🤖 AI Summary
Vision-based locomotion for legged robots suffers from limited robustness due to occlusions, specular reflections, and illumination variations. To address this, we propose KiVi, a framework that decouples and synergistically integrates proprioceptive and visual pathways: proprioception serves as a stable backbone, while visual spatial reasoning is selectively fused via a memory-augmented attention mechanism—enhancing resilience to out-of-distribution noise and severe occlusions. KiVi unifies deep reinforcement learning, multimodal sensor fusion, and joint visuo-proprioceptive modeling. Experiments demonstrate that a quadrupedal robot achieves dynamic, stable walking across diverse, unstructured outdoor terrains. Compared to vision-only or standard sensor-fusion baselines, KiVi significantly improves real-world reliability and generalization capability under challenging perceptual conditions.
📝 Abstract
Vision-based locomotion has shown great promise in enabling legged robots to perceive and adapt to complex environments. However, visual information is inherently fragile, being vulnerable to occlusions, reflections, and lighting changes, which often cause instability in locomotion. Inspired by animal sensorimotor integration, we propose KiVi, a Kinesthetic-Visuospatial integration framework, where kinesthetics encodes proprioceptive sensing of body motion and visuospatial reasoning captures visual perception of surrounding terrain.
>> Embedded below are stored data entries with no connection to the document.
-- ==== Sys2Proof/Machine/Context.lean ====
section
/-!
DEFINITION. Contexts and their host: stopping paths (R368, R377), CTXCTL (R389, R390), answers to page requests (R374),
pre-emption and time slices (R375, R376), creation (R395), accounting (R396), withdrawal of translations (R397), the
watchdog and remote recovery (R386, R387, R401).
-/

namespace Sys2Proof.Machine

/-! ### Stopping paths -/

/-- The courses of a context's resident blocks: keys and slots of their paths. -/
def ctxPaths (s : State) (asid : BitVec 16) : List (Nat × Nat × Nat) :=
  s.courses.flatMap (fun e => match getBlock s (e.1 / 32) with
    | some b => if b.asid = asid && !b.replaying then
        ([0, 1].filter (fun i => (getPath e.2 i).isSome)).map (fun i => (e.1 / 32, e.1 % 32, i)) else []
    | none => [])

/-- A remote atomic or TASK.signal whose request has gone out: it is completed before its path is saved (R168). -/
def remoteOnce (s : State) (blk : Nat) (k : Course) (slot : Nat) (p : Path) : Bool :=
  !p.remotes.isEmpty && (nextUnit s blk k slot).any (fun c => match c.instr with
    | .atr .. | .taskSignal .. => true
    | _ => false)

/-- A save stops a path at this park at once (R377). -/
def stoppingPark : Park → Bool
  | .running | .rejoin | .stage | .tape | .acceptance _ false => false
  | _ => true

/-- A save stops the path now: at a park that it stops at, or by force (R377). -/
def savePath (s : State) (force : Bool) (blk c slot : Nat) : Bool :=
  match getCourse s blk c with
  | none => false
  | some k => match getPath k slot with
    | none => false
    | some p => !p.held && (stoppingPark p.park || ((force || k.stopped) && p.park != .rejoin)) && !remoteOnce s blk k slot p

/-- A command that no engine has accepted is abandoned with its issue, which is made again on resume (R272, R378). -/
def dropUnaccepted (s : State) (p : Path) : State :=
  match p.park with
  | .acceptance id _ => { s with commands := del s.commands id }
  | _ => s

/-- The requests of a path's loads are discarded (R168). -/
def dropLoads (s : State) (blk c slot : Nat) : State :=
  dropRemotes s (fun o => match o with
    | .lane b n i _ _ => b == blk && n == c && i == slot
    | _ => false)

/-- A stopped path: an instruction that has waited for remote data or for an engine issues again. -/
def heldPath (p : Path) : Path :=
  match p.park with
  | .acceptance .. => { p with held := true, park := .running, waited := [], latched := none, remotes := [] }
  | _ => { p with held := true, remotes := [] }

/-- Stop a path for a save, its pending long writes completed (R368, R377). -/
def holdPath (s : State) (blk c slot : Nat) : State :=
  let s := completePath s blk c slot
  let s := match (getCourse s blk c).bind (fun k => getPath k slot) with
    | some p => dropLoads (dropUnaccepted s p) blk c slot
    | none => s
  updPath s blk c slot heldPath

/-- A halted course that has still to take the answer of a remote atomic may issue it (R168). -/
def lendAllowance (s : State) (blk c slot : Nat) : State :=
  updCourse s blk c (fun k => match getPath k slot with
    | some p => if k.stopped && p.park = .running && remoteOnce s blk k slot p then { k with allowance := 1 } else k
    | none => k)

/-- Collectives that have not been accepted are abandoned (R272). -/
def dropCollectives (s : State) (asid : BitVec 16) : State :=
  { s with blocks := s.blocks.map (fun e =>
      if e.2.asid = asid then (e.1, { e.2 with collectives := e.2.collectives.filter (·.formed) }) else e) }

/-- A save stops what it can stop now (R272, R377). -/
def stopPaths (s : State) (asid : BitVec 16) (force : Bool) : State :=
  dropCollectives ((ctxPaths s asid).foldl (fun s e =>
    if savePath s force e.1 e.2.1 e.2.2 then holdPath s e.1 e.2.1 e.2.2 else lendAllowance s e.1 e.2.1 e.2.2) s) asid

/-- When a save is forced (R377): PREDL, as it is in force (R392). -/
def saveLimit (s : State) (x : Context) : Nat := x.saveFrom + 1000 * bits (getPart s x.part).ptimeIn.toNat 35 20

/-- A save starts (R377). -/
def startSave (s : State) (x : Context) (host : Bool) : State :=
  stopPaths (setCtx s x.asid { x with state := .saving, saveFrom := s.now, hostSaved := host, rivalSince := none }) x.asid false

/-- SAVE_DEADLINE (R377): what has come to a stopping park is stopped; at the deadline every path is. -/
def execSaveDeadline (asid : BitVec 16) (s : State) : Host.Outcome State Fault Refusal :=
  match getCtx s asid with
  | some x => .next (if x.state = .saving then stopPaths s asid (decide (saveLimit s x ≤ s.now)) else s)
  | none => .next s

/-! ### CTXCTL -/

/-- The ASID in [63:48] of a write. -/
def asidField (v : Double) : BitVec 16 := BitVec.ofNat 16 (bits v.toNat 63 48)

/-- CTXCTL writes are taken (R391, R393). -/
def ctxctlOpen (s : State) (p : BitVec 3) : Bool := windowOpen s p && !resetting s p

/-- CTXSTAT shows the context that a CTXCTL write names (R389). -/
def selectCtx (s : State) (p : BitVec 3) (v : Double) : State := setPart s p { getPart s p with ctxsel := asidField v }

/-- A CTXCTL write with this OP acts on the context that it names (R389). -/
def onContext (p : BitVec 3) (v : Double) (op : Nat) (s : State) (f : State → Context → State) : State :=
  if !ctxctlOpen s p || bits v.toNat 3 0 ≠ op then s
  else
    let s := selectCtx s p v
    match partCtx s p (asidField v) with
    | some x => f s x
    | none => s

/-- Change every live course of a context. -/
def mapCtxCourses (s : State) (asid : BitVec 16) (f : Course → Course) : State :=
  { s with courses := s.courses.map (fun e => match getBlock s (e.1 / 32) with
      | some b => if b.asid = asid && !(e.2.live == 0#32) then (e.1, f e.2) else e
      | none => e) }

/-- The first path of a context's lowest block and course. -/
def firstPath (s : State) (asid : BitVec 16) : Option (Nat × Nat × Nat) := (ctxPaths s asid).head?

/-- A path that a deferred save had stopped: one that waited for remote data or for its team issues again (R375). -/
def releasePath (p : Path) : Path :=
  if !p.held then p
  else match p.park with
    | .remote | .arrival => { p with held := false, park := .running, waited := [], latched := none }
    | _ => { p with held := false }

/-- A halted course: it counts no cycles towards being starved (R241). -/
def haltCourse (k : Course) : Course :=
  { k with stopped := true, allowance := 0, eligible := 0, starved := false }

/-- The DEBUG record of a halt names the first course stopped (R390). -/
def haltRecord (s : State) (asid : BitVec 16) : State :=
  match firstPath s asid with
  | none => s
  | some (blk, c, slot) =>
    let pos := match (getCourse s blk c).bind (fun k => getPath k slot) with
      | some p => pathPos s blk p
      | none => 0
    courseRecord s blk c slot (plainFault 0x16 0) pos false

/-- The state of a context that is being halted: a save that the host asked for goes on; one for pre-emption waits until the
context goes on (R375). -/
def haltState (x : Context) : CtxState :=
  if x.state = .removed then .removed else if x.state = .saving && x.hostSaved then .saving else .halting

/-- HALT stops every course, with its pending long writes completed (R368), and writes one DEBUG record (R390). -/
def haltContext (s : State) (x : Context) : State :=
  let s := (ctxPaths s x.asid).foldl (fun s e => completePath s e.1 e.2.1 e.2.2) s
  let free (p : Path) : Path := if x.hostSaved then p else releasePath p
  let s := mapCtxCourses s x.asid (fun k => { haltCourse k with path0 := k.path0.map free, path1 := k.path1.map free })
  haltRecord (match getCtx s x.asid with
    | some y => setCtx s x.asid { y with state := haltState y }
    | none => s) x.asid

/-- CTXCTL HALT (R390): it does nothing to a context that is halted already, or that the host has saved. -/
def execCtxctlHalt (p : BitVec 3) (v : Double) (s : State) : Host.Outcome State Fault Refusal :=
  .next (onContext p v 1 s (fun s x =>
    if x.state = .running || x.state = .saving || (x.state = .saved && !x.hostSaved) then haltContext s x else s))

/-- HALT_COMPLETE (R390): every course has stopped. -/
def execHaltComplete (asid : BitVec 16) (s : State) : Host.Outcome State Fault Refusal :=
  match getCtx s asid with
  | some x => .next (if x.state = .halting then setCtx s asid { x with state := .halted } else s)
  | none => .next s

/-- The continuation parks of stopped paths whose commands have completed end (R195). -/
def endStoppedWaits (s : State) (asid : BitVec 16) : State :=
  (ctxPaths s asid).foldl (fun s e =>
    match (getCourse s e.1 e.2.1).bind (fun k => getPath k e.2.2) with
    | some p => match p.park with
      | .continuation id => if (getCmd s id).isNone then endContinuation s e.1 e.2.1 e.2.2 id .system else s
      | _ => s
    | none => s) s

/-- A path that goes on after a halt fetches its packet again (R76). -/
def refetch (p : Path) : Path := { p with fetched := [] }

/-- A halted context goes on (R390): one whose blocks are all saved waits for the scheduler to restore them. -/
def resumeHalted (s : State) (x : Context) : State :=
  let y : CtxState := if x.saved.isEmpty || s.blocks.any (fun e => e.2.asid = x.asid) then .running else .saved
  endStoppedWaits (mapCtxCourses (setCtx s x.asid { x with state := y }) x.asid
    (fun k => { k with stopped := false, allowance := 0, path0 := k.path0.map refetch, path1 := k.path1.map refetch })) x.asid

/-- CTXCTL RESUME (R390): a context that the host saved becomes one that the scheduler restores. -/
def execCtxctlResume (p : BitVec 3) (v : Double) (s : State) : Host.Outcome State Fault Refusal :=
  .next (onContext p v 2 s (fun s x => match x.state with
    | .halting | .halted => resumeHalted s x
    | .saved => setCtx s x.asid { x with hostSaved := false }
    | _ => s))

/-- CTXCTL STEP (R390): each halted course may issue one unit. -/
def execCtxctlStep (p : BitVec 3) (v : Double) (s : State) : Host.Outcome State Fault Refusal :=
  .next (onContext p v 3 s (fun s x =>
    if x.state = .halted then mapCtxCourses s x.asid (fun k =>
      { k with allowance := 1, path0 := k.path0.map refetch, path1 := k.path1.map refetch }) else s))

/-- CTXCTL SAVE (R390): of a context already saved or being saved, it makes the save the host's. -/
def execCtxctlSave (p : BitVec 3) (v : Double) (s : State) : Host.Outcome State Fault Refusal :=
  .next (onContext p v 4 s (fun s x => match x.state with
    | .running | .halting | .halted => startSave s x true
    | .saving | .saved => setCtx s x.asid { x with hostSaved := true }
    | .removed => s))

/-- REMOVE: R388 with cause DEBUG (R390). -/
def debugRemove (s : State) (x : Context) : State := removeContext s x.asid (plainFault 0x16 0) 0 0 0 0 false

/-- CTXCTL REMOVE (R390). -/
def execCtxctlRemove (p : BitVec 3) (v : Double) (s : State) : Host.Outcome State Fault Refusal :=
  .next (onContext p v 5 s debugRemove)

/-- A packet of a removed context that will still complete: a copy or a signal under way, or a launch all of whose blocks
are done (R388). -/
def stillCompletes (j : Job) : Bool :=
  j.started && !j.failed && (j.completed || pkType j.words == 2 || pkType j.words == 3 || launchDone j)

/-- Discard the packets that `sel` selects and that will not complete (R390). -/
def discardDead (s : State) (sel : Job → Bool) : State :=
  let out (j : Job) : Bool := sel j && !stillCompletes j
  let s := s.jobs.foldl (fun s e => if out e.2 && !e.2.failed then freeOwn s e.2 else s) s
  { s with jobs := s.jobs.filter (fun e => !out e.2) }

/-- DESTROY (R390): removal, the end of every queue of the ASID, an empty submission list. -/
def destroyContext (s : State) (x : Context) : State :=
  let s := debugRemove s x
  let s := match getCtx s x.asid with
    | some y => setCtx s x.asid { y with destroying := true, subs := [] }
    | none => s
  let s := s.queues.foldl (fun s e => if e.2.asid = x.asid then
      closeQueue s (BitVec.ofNat 3 (e.1 / 256)) (e.1 % 256) e.2 else s) s
  dropClosed (discardDead s (fun j => j.asid == x.asid)) x.asid

/-- CTXCTL DESTROY (R390). -/
def execCtxctlDestroy (p : BitVec 3) (v : Double) (s : State) : Host.Outcome State Fault Refusal :=
  .next (onContext p v 6 s (fun s x => if x.destroying then s else destroyContext s x))

/-! ### Answers to page requests (R374) -/

/-- The outstanding fault that a PGDONE write names, with its context. -/
def namedFault (s : State) (p : BitVec 3) (v : Double) : Option (Context × OpenFault) :=
  match getCtx s (asidField v) with
  | none => none
  | some x => if x.part = p then (x.faults.find? (fun e => e.fid = bits v.toNat 15 0)).map (fun e => (x, e)) else none

/-- The fault is answered. -/
def closeFault (s : State) (x : Context) (e : OpenFault) : State :=
  setCtx s x.asid { x with faults := x.faults.filter (fun f => f.fid ≠ e.fid) }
Specifically, KiVi separates these pathways, leveraging proprioception as a stable backbone while selectively incorporating vision for terrain awareness and obstacle avoidance. This modality-balanced, yet integrative design, combined with memory-enhanced attention, allows the robot to robustly interpret visual cues while maintaining fallback stability through proprioception. Extensive experiments show that our method enables quadruped robots to stably traverse diverse terrains and operate reliably in unstructured outdoor environments, remaining robust to out-of-distribution (OOD) visual noise and occlusion unseen during training, thereby highlighting its effectiveness and applicability to real-world legged locomotion.